# What you will do
Would you retype every entry that follows without altering a word?

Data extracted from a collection
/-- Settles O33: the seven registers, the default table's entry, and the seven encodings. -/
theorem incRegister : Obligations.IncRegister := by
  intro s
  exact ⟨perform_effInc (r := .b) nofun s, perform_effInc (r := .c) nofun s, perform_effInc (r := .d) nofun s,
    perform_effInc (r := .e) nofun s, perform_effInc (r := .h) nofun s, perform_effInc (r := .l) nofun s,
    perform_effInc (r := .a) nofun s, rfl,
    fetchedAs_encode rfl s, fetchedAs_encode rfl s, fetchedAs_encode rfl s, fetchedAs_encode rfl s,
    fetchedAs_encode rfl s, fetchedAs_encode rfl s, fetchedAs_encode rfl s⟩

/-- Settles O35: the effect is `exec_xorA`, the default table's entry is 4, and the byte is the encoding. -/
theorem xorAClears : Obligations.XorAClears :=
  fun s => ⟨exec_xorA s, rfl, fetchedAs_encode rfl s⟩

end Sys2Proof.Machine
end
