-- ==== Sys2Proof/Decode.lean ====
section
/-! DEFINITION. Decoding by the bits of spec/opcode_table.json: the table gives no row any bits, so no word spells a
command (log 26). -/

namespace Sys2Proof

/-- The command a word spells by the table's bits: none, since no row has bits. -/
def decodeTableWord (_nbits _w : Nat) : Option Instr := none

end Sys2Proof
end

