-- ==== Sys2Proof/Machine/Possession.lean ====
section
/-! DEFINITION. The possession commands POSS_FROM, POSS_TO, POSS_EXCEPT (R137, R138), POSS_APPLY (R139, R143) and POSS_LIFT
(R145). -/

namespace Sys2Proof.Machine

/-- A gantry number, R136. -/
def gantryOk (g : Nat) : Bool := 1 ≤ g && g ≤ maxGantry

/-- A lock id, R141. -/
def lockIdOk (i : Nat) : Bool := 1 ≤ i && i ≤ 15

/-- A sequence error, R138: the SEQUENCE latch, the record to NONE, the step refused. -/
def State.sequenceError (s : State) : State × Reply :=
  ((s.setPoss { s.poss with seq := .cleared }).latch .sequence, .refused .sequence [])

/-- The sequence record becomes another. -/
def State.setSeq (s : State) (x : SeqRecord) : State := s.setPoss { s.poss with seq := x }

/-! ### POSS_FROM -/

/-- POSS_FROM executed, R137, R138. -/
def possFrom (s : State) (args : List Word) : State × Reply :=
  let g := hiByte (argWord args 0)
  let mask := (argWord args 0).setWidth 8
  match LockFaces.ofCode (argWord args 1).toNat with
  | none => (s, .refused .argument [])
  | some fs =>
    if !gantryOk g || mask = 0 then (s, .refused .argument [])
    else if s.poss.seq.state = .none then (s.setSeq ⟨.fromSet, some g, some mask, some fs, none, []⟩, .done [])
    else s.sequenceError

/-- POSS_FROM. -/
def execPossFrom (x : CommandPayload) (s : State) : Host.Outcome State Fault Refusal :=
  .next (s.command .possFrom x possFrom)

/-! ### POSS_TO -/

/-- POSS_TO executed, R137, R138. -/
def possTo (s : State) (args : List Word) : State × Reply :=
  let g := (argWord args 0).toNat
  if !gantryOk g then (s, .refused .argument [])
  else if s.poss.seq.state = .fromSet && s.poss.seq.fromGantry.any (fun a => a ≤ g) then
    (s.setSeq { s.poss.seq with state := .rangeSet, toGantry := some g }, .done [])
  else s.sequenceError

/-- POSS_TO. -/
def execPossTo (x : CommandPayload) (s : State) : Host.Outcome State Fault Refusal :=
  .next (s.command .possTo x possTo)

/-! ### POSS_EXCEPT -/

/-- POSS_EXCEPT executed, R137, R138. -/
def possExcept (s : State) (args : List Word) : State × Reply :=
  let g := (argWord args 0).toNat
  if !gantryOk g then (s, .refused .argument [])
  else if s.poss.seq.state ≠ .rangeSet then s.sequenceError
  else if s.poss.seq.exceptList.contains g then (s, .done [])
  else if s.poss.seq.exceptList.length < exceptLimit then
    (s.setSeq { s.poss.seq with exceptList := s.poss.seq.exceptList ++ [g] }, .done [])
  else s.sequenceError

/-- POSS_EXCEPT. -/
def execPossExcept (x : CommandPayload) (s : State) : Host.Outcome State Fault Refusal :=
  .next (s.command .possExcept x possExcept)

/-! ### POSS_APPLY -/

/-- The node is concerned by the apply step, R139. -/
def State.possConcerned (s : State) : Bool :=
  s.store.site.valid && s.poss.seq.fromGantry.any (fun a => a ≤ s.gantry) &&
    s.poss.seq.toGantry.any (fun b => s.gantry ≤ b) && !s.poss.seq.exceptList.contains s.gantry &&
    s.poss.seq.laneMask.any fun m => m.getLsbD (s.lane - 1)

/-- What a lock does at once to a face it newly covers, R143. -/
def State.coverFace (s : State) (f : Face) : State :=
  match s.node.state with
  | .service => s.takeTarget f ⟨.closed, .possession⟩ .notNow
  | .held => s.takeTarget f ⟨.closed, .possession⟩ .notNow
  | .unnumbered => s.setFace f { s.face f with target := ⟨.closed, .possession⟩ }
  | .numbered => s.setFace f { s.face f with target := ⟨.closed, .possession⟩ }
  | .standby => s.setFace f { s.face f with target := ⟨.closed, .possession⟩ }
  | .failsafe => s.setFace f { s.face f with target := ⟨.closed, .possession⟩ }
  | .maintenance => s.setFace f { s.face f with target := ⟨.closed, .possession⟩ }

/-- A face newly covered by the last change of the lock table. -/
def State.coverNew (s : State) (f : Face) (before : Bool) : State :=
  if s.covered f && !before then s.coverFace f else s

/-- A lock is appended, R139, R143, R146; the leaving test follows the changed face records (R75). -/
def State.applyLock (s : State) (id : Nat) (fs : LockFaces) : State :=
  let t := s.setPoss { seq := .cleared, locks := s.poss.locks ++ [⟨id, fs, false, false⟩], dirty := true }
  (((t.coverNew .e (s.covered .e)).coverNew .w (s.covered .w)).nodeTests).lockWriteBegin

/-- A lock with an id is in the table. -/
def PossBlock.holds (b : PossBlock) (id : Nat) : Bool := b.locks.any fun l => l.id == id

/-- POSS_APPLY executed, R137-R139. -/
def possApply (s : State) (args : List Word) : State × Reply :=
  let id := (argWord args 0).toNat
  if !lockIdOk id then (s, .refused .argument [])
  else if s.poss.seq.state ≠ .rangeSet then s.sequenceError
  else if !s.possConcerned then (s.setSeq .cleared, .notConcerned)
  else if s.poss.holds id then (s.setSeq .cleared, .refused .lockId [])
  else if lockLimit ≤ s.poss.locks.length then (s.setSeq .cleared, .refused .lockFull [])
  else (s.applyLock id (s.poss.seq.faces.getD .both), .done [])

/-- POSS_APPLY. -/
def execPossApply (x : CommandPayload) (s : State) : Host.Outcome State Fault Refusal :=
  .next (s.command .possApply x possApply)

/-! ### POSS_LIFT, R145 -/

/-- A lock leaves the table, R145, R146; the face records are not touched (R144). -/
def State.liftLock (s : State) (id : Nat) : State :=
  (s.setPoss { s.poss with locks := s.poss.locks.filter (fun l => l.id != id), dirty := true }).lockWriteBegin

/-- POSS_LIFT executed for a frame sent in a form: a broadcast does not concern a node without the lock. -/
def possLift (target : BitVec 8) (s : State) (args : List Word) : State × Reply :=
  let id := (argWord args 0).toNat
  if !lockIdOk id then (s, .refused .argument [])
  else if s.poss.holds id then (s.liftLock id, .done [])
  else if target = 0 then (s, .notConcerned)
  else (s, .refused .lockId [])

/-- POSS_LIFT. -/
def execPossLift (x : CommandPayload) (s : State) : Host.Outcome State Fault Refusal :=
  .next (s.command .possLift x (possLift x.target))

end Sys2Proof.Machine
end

# Exercise result
/-- Settles O33: the seven registers, the default table's entry, and the seven encodings. -/
theorem incRegister : Obligations.IncRegister := by
  intro s
  exact ⟨perform_effInc (r := .b) nofun s, perform_effInc (r := .c) nofun s, perform_effInc (r := .d) nofun s,
    perform_effInc (r := .e) nofun s, perform_effInc (r := .h) nofun s, perform_effInc (r := .l) nofun s,
    perform_effInc (r := .a) nofun s, rfl,
    fetchedAs_encode rfl s, fetchedAs_encode rfl s, fetchedAs_encode rfl s, fetchedAs_encode rfl s,
    fetchedAs_encode rfl s, fetchedAs_encode rfl s, fetchedAs_encode rfl s⟩

/-- Settles O35: the effect is `exec_xorA`, the default table's entry is 4, and the byte is the encoding. -/
theorem xorAClears : Obligations.XorAClears :=
  fun s => ⟨exec_xorA s, rfl, fetchedAs_encode rfl s⟩

end Sys2Proof.Machine
end
-- ==== Sys2Proof/Decode.lean ====
section
/-! DEFINITION. Decoding by the bits of spec/opcode_table.json: the table gives no row any bits, so no word spells a
command (log 26). -/

namespace Sys2Proof

/-- The command a word spells by the table's bits: none, since no row has bits. -/
def decodeTableWord (_nbits _w : Nat) : Option Instr := none

end Sys2Proof
end

-- ==== Sys2Proof/Machine/Possession.lean ====
section
/-! DEFINITION. The possession commands POSS_FROM, POSS_TO, POSS_EXCEPT (R137, R138), POSS_APPLY (R139, R143) and POSS_LIFT
(R145). -/

namespace Sys2Proof.Machine

/-- A gantry number, R136. -/
def gantryOk (g : Nat) : Bool := 1 ≤ g && g ≤ maxGantry

/-- A lock id, R141. -/
def lockIdOk (i : Nat) : Bool := 1 ≤ i && i ≤ 15

/-- A sequence error, R138: the SEQUENCE latch, the record to NONE, the step refused. -/
def State.sequenceError (s : State) : State × Reply :=
  ((s.setPoss { s.poss with seq := .cleared }).latch .sequence, .refused .sequence [])

/-- The sequence record becomes another. -/
def State.setSeq (s : State) (x : SeqRecord) : State := s.setPoss { s.poss with seq := x }

/-! ### POSS_FROM -/

/-- POSS_FROM executed, R137, R138. -/
def possFrom (s : State) (args : List Word) : State × Reply :=
  let g := hiByte (argWord args 0)
  let mask := (argWord args 0).setWidth 8
  match LockFaces.ofCode (argWord args 1).toNat with
  | none => (s, .refused .argument [])
  | some fs =>
    if !gantryOk g || mask = 0 then (s, .refused .argument [])
    else if s.poss.seq.state = .none then (s.setSeq ⟨.fromSet, some g, some mask, some fs, none, []⟩, .done [])
    else s.sequenceError

/-- POSS_FROM. -/
def execPossFrom (x : CommandPayload) (s : State) : Host.Outcome State Fault Refusal :=
  .next (s.command .possFrom x possFrom)

/-! ### POSS_TO -/

/-- POSS_TO executed, R137, R138. -/
def possTo (s : State) (args : List Word) : State × Reply :=
  let g := (argWord args 0).toNat
  if !gantryOk g then (s, .refused .argument [])
  else if s.poss.seq.state = .fromSet && s.poss.seq.fromGantry.any (fun a => a ≤ g) then
    (s.setSeq { s.poss.seq with state := .rangeSet, toGantry := some g }, .done [])
  else s.sequenceError

/-- POSS_TO. -/
def execPossTo (x : CommandPayload) (s : State) : Host.Outcome State Fault Refusal :=
  .next (s.command .possTo x possTo)

/-! ### POSS_EXCEPT -/

/-- POSS_EXCEPT executed, R137, R138. -/
def possExcept (s : State) (args : List Word) : State × Reply :=
  let g := (argWord args 0).toNat
  if !gantryOk g then (s, .refused .argument [])
  else if s.poss.seq.state ≠ .rangeSet then s.sequenceError
  else if s.poss.seq.exceptList.contains g then (s, .done [])
  else if s.poss.seq.exceptList.length < exceptLimit then
    (s.setSeq { s.poss.seq with exceptList := s.poss.seq.exceptList ++ [g] }, .done [])
  else s.sequenceError

/-- POSS_EXCEPT. -/
def execPossExcept (x : CommandPayload) (s : State) : Host.Outcome State Fault Refusal :=
  .next (s.command .possExcept x possExcept)

/-! ### POSS_APPLY -/

/-- The node is concerned by the apply step, R139. -/
def State.possConcerned (s : State) : Bool :=
  s.store.site.valid && s.poss.seq.fromGantry.any (fun a => a ≤ s.gantry) &&
    s.poss.seq.toGantry.any (fun b => s.gantry ≤ b) && !s.poss.seq.exceptList.contains s.gantry &&
    s.poss.seq.laneMask.any fun m => m.getLsbD (s.lane - 1)

/-- What a lock does at once to a face it newly covers, R143. -/
def State.coverFace (s : State) (f : Face) : State :=
  match s.node.state with
  | .service => s.takeTarget f ⟨.closed, .possession⟩ .notNow
  | .held => s.takeTarget f ⟨.closed, .possession⟩ .notNow
  | .unnumbered => s.setFace f { s.face f with target := ⟨.closed, .possession⟩ }
  | .numbered => s.setFace f { s.face f with target := ⟨.closed, .possession⟩ }
  | .standby => s.setFace f { s.face f with target := ⟨.closed, .possession⟩ }
  | .failsafe => s.setFace f { s.face f with target := ⟨.closed, .possession⟩ }
  | .maintenance => s.setFace f { s.face f with target := ⟨.closed, .possession⟩ }

/-- A face newly covered by the last change of the lock table. -/
def State.coverNew (s : State) (f : Face) (before : Bool) : State :=
  if s.covered f && !before then s.coverFace f else s

/-- A lock is appended, R139, R143, R146; the leaving test follows the changed face records (R75). -/
def State.applyLock (s : State) (id : Nat) (fs : LockFaces) : State :=
  let t := s.setPoss { seq := .cleared, locks := s.poss.locks ++ [⟨id, fs, false, false⟩], dirty := true }
  (((t.coverNew .e (s.covered .e)).coverNew .w (s.covered .w)).nodeTests).lockWriteBegin

/-- A lock with an id is in the table. -/
def PossBlock.holds (b : PossBlock) (id : Nat) : Bool := b.locks.any fun l => l.id == id

/-- POSS_APPLY executed, R137-R139. -/
def possApply (s : State) (args : List Word) : State × Reply :=
  let id := (argWord args 0).toNat
  if !lockIdOk id then (s, .refused .argument [])
  else if s.poss.seq.state ≠ .rangeSet then s.sequenceError
  else if !s.possConcerned then (s.setSeq .cleared, .notConcerned)
  else if s.poss.holds id then (s.setSeq .cleared, .refused .lockId [])
  else if lockLimit ≤ s.poss.locks.length then (s.setSeq .cleared, .refused .lockFull [])
  else (s.applyLock id (s.poss.seq.faces.getD .both), .done [])

/-- POSS_APPLY. -/
def execPossApply (x : CommandPayload) (s : State) : Host.Outcome State Fault Refusal :=
  .next (s.command .possApply x possApply)

/-! ### POSS_LIFT, R145 -/

/-- A lock leaves the table, R145, R146; the face records are not touched (R144). -/
def State.liftLock (s : State) (id : Nat) : State :=
  (s.setPoss { s.poss with locks := s.poss.locks.filter (fun l => l.id != id), dirty := true }).lockWriteBegin

/-- POSS_LIFT executed for a frame sent in a form: a broadcast does not concern a node without the lock. -/
def possLift (target : BitVec 8) (s : State) (args : List Word) : State × Reply :=
  let id := (argWord args 0).toNat
  if !lockIdOk id then (s, .refused .argument [])
  else if s.poss.holds id then (s.liftLock id, .done [])
  else if target = 0 then (s, .notConcerned)
  else (s, .refused .lockId [])

/-- POSS_LIFT. -/
def execPossLift (x : CommandPayload) (s : State) : Host.Outcome State Fault Refusal :=
  .next (s.command .possLift x (possLift x.target))

end Sys2Proof.Machine
end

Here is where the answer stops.